(Records drawn from a dataset)

--------------------------------

-- ==== Sys2Proof/Machine/Life.lean ====
section
/-! DEFINITION. Machine/Life.lean: the meaning of the voters' scrubber, the memories' ECC scrubber, and what supports and
reports the service life (R30, R367, R368, R400 to R402; log entry 77). -/

namespace Sys2Proof.Machine

/-! ## Memories (R30, R401) -/

/-- The key of a row of a scrubbed memory. -/
def ScrubRow.key (t : ScrubTarget) (row : Nat) : Nat :=
  7 * row + match t with
    | .packetBuffer => 0 | .l2 => 1 | .l3 => 2 | .retention => 3 | .hbm => 4 | .ledger => 5 | .hostLink => 6

/-- A correction in an SRAM row: the third within 24 operating hours remaps the row while a spare is left (R401). -/
def State.rowCorrected (t : ScrubTarget) (row : Nat) (s : State) : State :=
  let k := ScrubRow.key t row
  let now := (s.reg Reg.LOG_HOURS).toNat
  let hits := now :: (Store.get (fun _ => []) s.life.rowHits k).filter fun h => decide (now < h + 24 * 1024)
  let l := s.life
  if 3 ≤ hits.length ∧ l.rowsOf t < Config.spareRows t then
    { s with life := { l with rows := l.rows ++ [(t, row)], rowHits := Store.put (fun _ => []) k [] l.rowHits } }
  else { s with life := { l with rowHits := Store.put (fun _ => []) k hits l.rowHits } }

/-- A message lost before its sequencing: an ingress error (R30). -/
def State.ingressError (s : State) : State := { s with life := { s.life with ingressErr := s.life.ingressErr + 1 } }

/-- A core that suffers an uncorrectable fault is retired: it stops, and a spare takes its name at the next start (R401). -/
def State.retireCore (c : Nat) (s : State) : State :=
  if 64 ≤ c ∨ s.life.stopped.contains c then s
  else { s with life := { s.life with stopped := s.life.stopped ++ [c], coreFaults := s.life.coreFaults + 1 } }

/-- What an uncorrectable row held is discarded (R30; log entry 77): a waiting frame; an order-class message, an ingress
error, before its sequencing; the frame of a release posting, whose copies not yet sent are dropped as ABORTED; a record
for the cores; the retained image. A read of the HBM returns poisoned data, and a host function that asked for it reports
an uncorrectable internal error (DESIGN CHOICE of the error, log entry 77). -/
def State.discardItem (item : RowItem) (row : Nat) (s : State) : State :=
  match item with
  | .other => s
  | .queued n q i =>
    match (s.queue n q)[i]? with
    | some f =>
      let s := if i = 0 then s.modEgr n fun e => { e with deferred := e.deferred.filter (· ≠ q) } else s
      (s.setQueue n q ((s.queue n q).eraseIdx i)).loseFrame f 2
    | none => s
  | .arriving k i =>
    if i < (s.pipe k).fifo.length then (s.modPipe k fun p => { p with fifo := p.fifo.eraseIdx i }).ingressError else s
  | .held d i =>
    if i < (s.dom d).held.length then ((s.modDom d fun x => { x with held := x.held.eraseIdx i }).ingressError).condPoll d
    else s
  | .release rel =>
    match s.posting rel with
    | none => s
    | some p =>
      let live := p.copies.filter fun c => decide (c.st = .armed ∨ c.st = .committed)
      live.foldl (fun s c => s.endCopy rel c.slot 8) s
  | .exception k i => s.modPipe k fun p => { p with excFrames := p.excFrames.eraseIdx i }
  | .retained => s.dropDigest
  | .core c => s.retireCore c
  | .read who => (s.emit (.poisonedRead who row)).report who 9 0xFFFF .internal

/-- The memory whose rows hold such a thing (R21): frames and messages lie in the packet buffer, exception records in the
L3 area, the retained image in retention SRAM; a core needs its L2 and the L3, and only the HBM answers with poisoned
data. -/
def liesIn (item : RowItem) (t : ScrubTarget) : Bool :=
  match item with
  | .other => true
  | .queued _ _ _ | .arriving _ _ | .held _ _ | .release _ => t == .packetBuffer
  | .exception _ _ => t == .l3
  | .retained => t == .retention
  | .core _ => t == .l2 || t == .l3
  | .read _ => t == .hbm

/-- The scrubber reads a word or a row: what is correctable is corrected and counted; what is not is counted and what the
row held discarded. An uncorrectable ledger word is reported, and its record counts as torn; for the ledger the row is the
word's address. A fault in the buffers of a host link, whose row is the link's PF index, is reported by that PF (R30,
R227). -/
def memoryScrub (t : ScrubTarget) (place : ScrubPlace) (r : EccResult) (s : State) : State :=
  let row := place.row
  match r with
  | .clean => s
  | .corrected =>
    let s := { s with life := { s.life with eccCorr := s.life.eccCorr + 1 } }
    if t = .ledger then s.count Reg.AUD_CNT_ECC_CORR
    else if t = .hostLink then s.report (.pf row) 9 0xFFFF .correctedInternal
    else if t = .packetBuffer ∨ t = .l2 ∨ t = .l3 ∨ t = .retention then s.rowCorrected t row
    else s
  | .uncorrectable =>
    let s := { s with life := { s.life with eccUncorr := s.life.eccUncorr + 1 } }
    if t = .ledger then
      let a := row / 8 * 8
      { s with aud := { s.aud with torn := a :: s.aud.torn.filter (· != a) } }.count Reg.AUD_CNT_ECC_UNCORR
    else if t = .hostLink then s.report (.pf row) 9 0xFFFF .internal
    else if liesIn place.item t then s.discardItem place.item row
    else s

/-! ## Service life (R400 to R402) -/

/-- The average of n samples of Tj with a sum, in 1/16 °C, and the part of what lines could carry that they did, in
0.01 %; both rounded down. -/
def averageTj (sum : Int) (n : Nat) : Int := if n = 0 then 0 else 16 * sum / n
def averageUtil (bytes room : Nat) : Nat := if room = 0 then 0 else 10000 * bytes / room

/-- The averages of Tj and of line utilisation. -/
def LifeState.avgTj (l : LifeState) : Int := averageTj l.tjSum l.samples
def LifeState.avgUtil (l : LifeState) : Nat := averageUtil l.lineBytes l.lineRoom

/-- An operating hour ends, and enters the averages (R400, R402). The command names the hour's means; one that names others
is of no hour of this device, and changes nothing (log entry 77). -/
def lifeAverageUpdate (tj : Int) (util : Nat) (s : State) : State :=
  let l := s.life
  if tj ≠ averageTj l.hourTj l.hourN ∨ util ≠ averageUtil l.hourBytes l.hourRoom then s
  else
    { s with life := { l with
      tjSum := l.tjSum + l.hourTj, samples := l.samples + l.hourN, lineBytes := l.lineBytes + l.hourBytes
      lineRoom := l.lineRoom + l.hourRoom, hourTj := 0, hourN := 0, hourBytes := 0, hourRoom := 0 } }

/-- WITHIN: A1 asks nothing of the averages; A2 asks 80 °C and 60 % (R400). -/
def LifeState.within (l : LifeState) (grade : Nat) : Bool :=
  decide (grade ≠ 2) || (decide (l.tjSum ≤ 80 * l.samples) && decide (100 * l.lineBytes ≤ 60 * l.lineRoom))

/-- The spare rows in use, and those that are free, over the four SRAM memories (R401, R402). -/
def sramArrays : List ScrubTarget := [.packetBuffer, .l2, .l3, .retention]
def LifeState.rowsUsed (l : LifeState) : Nat := (sramArrays.map l.rowsOf).sum
def LifeState.rowsLeft (l : LifeState) : Nat := (sramArrays.map fun t => Config.spareRows t - l.rowsOf t).sum

/-- CORES_RETIRED: the stopped cores for which no spare is left. -/
def LifeState.stoppedForGood (l : LifeState) : Nat := l.stopped.length - l.spares

/-- The 64-byte block of R402. -/
def State.lifeBlock (s : State) : List Byte :=
  let l := s.life
  let grade := bits (s.reg Reg.GEN_ID) 41 40
  slice (leBytes 4 (s.reg Reg.LOG_HOURS).toNat ++ leBytes 2 (BitVec.ofInt 16 l.avgTj).toNat ++ leBytes 2 l.avgUtil
    ++ leBytes 1 grade ++ leBytes 1 (b2n (l.within grade)) ++ leBytes 1 l.spares ++ leBytes 1 l.stoppedForGood
    ++ leBytes 4 l.rowsUsed ++ leBytes 4 l.rowsLeft ++ leBytes 1 l.margin ++ leBytes 2 l.lowLanes.length) 0 64

/-- Admin 0x71 LIFE_QUERY. -/
def lifeQuery (c : Nat) : State → State := onAdmin c 0x71 fun t o s =>
  (s.entryWrite c t (adminParam t.desc 1).toNat s.lifeBlock false).adminDone c t 0 64

/-- The eye margin of a lane: it reports low margin, or no longer does. -/
def laneMarginCheck (lane : Nat) (low : Bool) (s : State) : State :=
  let rest := s.life.lowLanes.filter (· != lane)
  { s with life := { s.life with lowLanes := if low then lane :: rest else rest } }

/-- The margins left at the ageing monitors, in %: AGE_MARGIN is the worst. -/
def ageingCheck (margins : List Nat) (s : State) : State :=
  { s with life := { s.life with margin := margins.foldl min 100 } }

/-! ## The meanings -/

def execVoteScrub (key : Nat) (s : State) : Answer := within (Instr.wf (.voteScrub key)) (whenClocked (voteScrub key) s) s

def execMemoryScrub (t : ScrubTarget) (place : ScrubPlace) (r : EccResult) (s : State) : Answer :=
  within (Instr.wf (.memoryScrub t place r)) (whenClocked (memoryScrub t place r) s) s

def execLifeQuery (ring : Nat) (s : State) : Answer :=
  within (Instr.wf (.lifeQuery ring)) (whenClocked (lifeQuery ring) s) s

def execLifeAverageUpdate (tj : Int) (util : Nat) (s : State) : Answer :=
  within (Instr.wf (.lifeAverageUpdate tj util)) (whenClocked (lifeAverageUpdate tj util) s) s

def execLaneMarginCheck (lane : Nat) (low : Bool) (s : State) : Answer :=
  within (Instr.wf (.laneMarginCheck lane low)) (whenClocked (laneMarginCheck lane low) s) s

def execAgeingCheck (margins : List Nat) (s : State) : Answer :=
  within (Instr.wf (.ageingCheck margins)) (whenClocked (ageingCheck margins) s) s

end Sys2Proof.Machine
end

--------------------------------

* **What to produce**: Please copy, exactly and with nothing else, the lines above beginning at the line that has "s.life with lowLanes" and ending with the line that has "def ageingCheck (margins".

* **Response to the exercise**:
  { s with life := { s.life with lowLanes := if low then lane :: rest else rest } }

/-- The margins left at the ageing monitors, in %: AGE_MARGIN is the worst. -/
def ageingCheck (margins : List Nat) (s : State) : State :=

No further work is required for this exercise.